-- ==== Sys2Proof/Machine/State.lean ====
section
/-! DEFINITION. The state of the part as plain data (R9 to R42 and the chapters they name), and the
state right after reset.

One package: a memory, four dies, 512 cores in a sparse table, the host side.  Each core holds two
sequencers.  Two fields are the model's own: `choices` and `free`, the counters that the free values
of `Config` are applied to. -/
namespace Sys2Proof.Machine

/-- Why the machine stops.  Nothing: every step of the part answers a next state. -/
inductive Fault where
  deriving DecidableEq, Repr

/-- Why an instruction has no meaning. -/
inductive Refusal where
  /-- Raised only by an arm of `exec` whose instruction has no meaning yet; safe: the run stops. -/
  | notModelled (mnemonic : String)
  deriving DecidableEq, Repr

/-- The trap causes (R267). -/
inductive Cause where
  | illegalBundle | reservedPort | unitNotOwned | nonuniformBranch | earlyPop | queueEmpty
  | loopOverflow | misaligned | translation | protection | kvCow | kvBounds | sparseMeta
  | groupOffsets | shapeRecord | tileShape | barrierGeneration | digestRegion | eccUncorrectable
  | link | privilege | breakpoint | singleStep | preempt | watchdog | cancel | trapInstr
  | xformRing | scratchBounds
  /-- A code that no trap bears, as a handler may write it into SQS (R266). -/
  | other (code : BitVec 6)
  deriving DecidableEq, Repr

/-- A value of one of the three classes (R52). -/
inductive Value where
  | s (w : Word)
  | v (x : Vec)
  | p (w : Word)
  deriving DecidableEq, Repr

/-- A place that an access reaches: a physical byte, or a byte of a core's scratchpad (R193). -/
inductive Loc where
  | mem (pa : Nat)
  | spad (core off : Nat)
  deriving DecidableEq, Repr

/-- A result with the cycle it was triggered in and its visibility cycle (R68). -/
structure Res where
  trig : Nat
  vis : Nat
  val : Value
  deriving DecidableEq, Repr

/-- A result port: its current result, and the presentation queue in trigger order (R69, R70). -/
structure Port where
  cur : Res
  queue : List Res
  deriving DecidableEq, Repr

/-- One hardware loop (R87). -/
structure LoopEntry where
  start : Word
  stop : Word
  remaining : Word
  passes : Word
  deriving DecidableEq, Repr

/-- A page translation: the first virtual byte, the size, the first physical byte, the rights. -/
structure Page where
  asid : Nat
  va : Nat
  size : Nat
  pa : Nat
  w : Bool
  x : Bool
  deriving DecidableEq, Repr

/-- A walk made for a frozen bundle: the page it found for a 64 KiB granule, or none when it failed (R202, R203). -/
structure Walk where
  asid : Nat
  granule : Nat
  found : Option Page
  deriving DecidableEq, Repr

/-- A walk under way: the granule that missed, the level and the table to be read next, level 0 for the context table; the
sequencers that have dropped translations since it started, which it does not serve (R203, R204). -/
structure Walker where
  asid : Nat
  granule : Nat
  level : Nat
  table : Nat
  barred : List (Nat × Nat)
  deriving DecidableEq, Repr

/-- A stream register (R112), with what it caches (R121). -/
structure Stream where
  base : BitVec 56
  fmt : BitVec 8
  mode : BitVec 8
  rows : BitVec 16
  cols : BitVec 8
  rstride : Word
  sstride : Word
  kvseq : BitVec 16
  pos : BitVec 32
  page : Option Page
  /-- Page index of the sequence, and its frame. -/
  frame : Option (Nat × Nat)
  deriving DecidableEq, Repr

/-- A stamp check asked for with a load (R110). -/
structure StampCheck where
  stamp : BitVec 16
  pred : BitVec 6
  deriving DecidableEq, Repr

/-- The atomics (R220). -/
inductive AtomicOp where
  | aadd | amin | amax | aminn | amaxn | aand | aor | axor | aswp | acas | aincb
  deriving DecidableEq, Repr

/-- How a vector load forms its lanes (R105). -/
inductive VectorForm where
  | words | bf16 | f16 | bytes
  deriving DecidableEq, Repr

/-- What a load-class operation is (R96). -/
inductive LoadKind where
  | scalar (size : Nat) (signed : Bool)
  | vector (form : VectorForm)
  | gather (lanes : List Nat)
  | row (fmt cols : Nat)
  /-- The `ag.rfence`s that were pending at its trigger: it is read after what they wait for, and the record cache is
  passed by (R123, R339). -/
  | record (fences : List (Nat × Nat))
  | tileLoad
  | bind
  | acquire (scope : Nat)
  | atomic (op : AtomicOp) (a b : Word)
  | bget (parties : Nat)
  | bwait (handle : Word) (limit : Nat) (deadline : Nat) (scope : Nat) (awaited : Option Nat)
  | dq
  | dqr (n : Nat) (qsk : BitVec 96) (etype kind : Nat)
  | dqz (n : Nat) (vmap : Bool)
  /-- `turn`: its place among the kv operations of the core (R283). -/
  | kvMap (kseq pos rstride : Nat) (base : Word) (turn : Nat)
  | epRep (t : Word)
  | epDone (t : Word)
  deriving DecidableEq, Repr

/-- The classes of an entry's value. -/
inductive Cls where
  | s | v | p
  deriving DecidableEq, Repr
##############################
EXERCISE PROMPT:
Copy every line from the records above that contains the string "AtomicOp".

PROBLEM SOLUTION:
inductive AtomicOp where
  | atomic (op : AtomicOp) (a b : Word)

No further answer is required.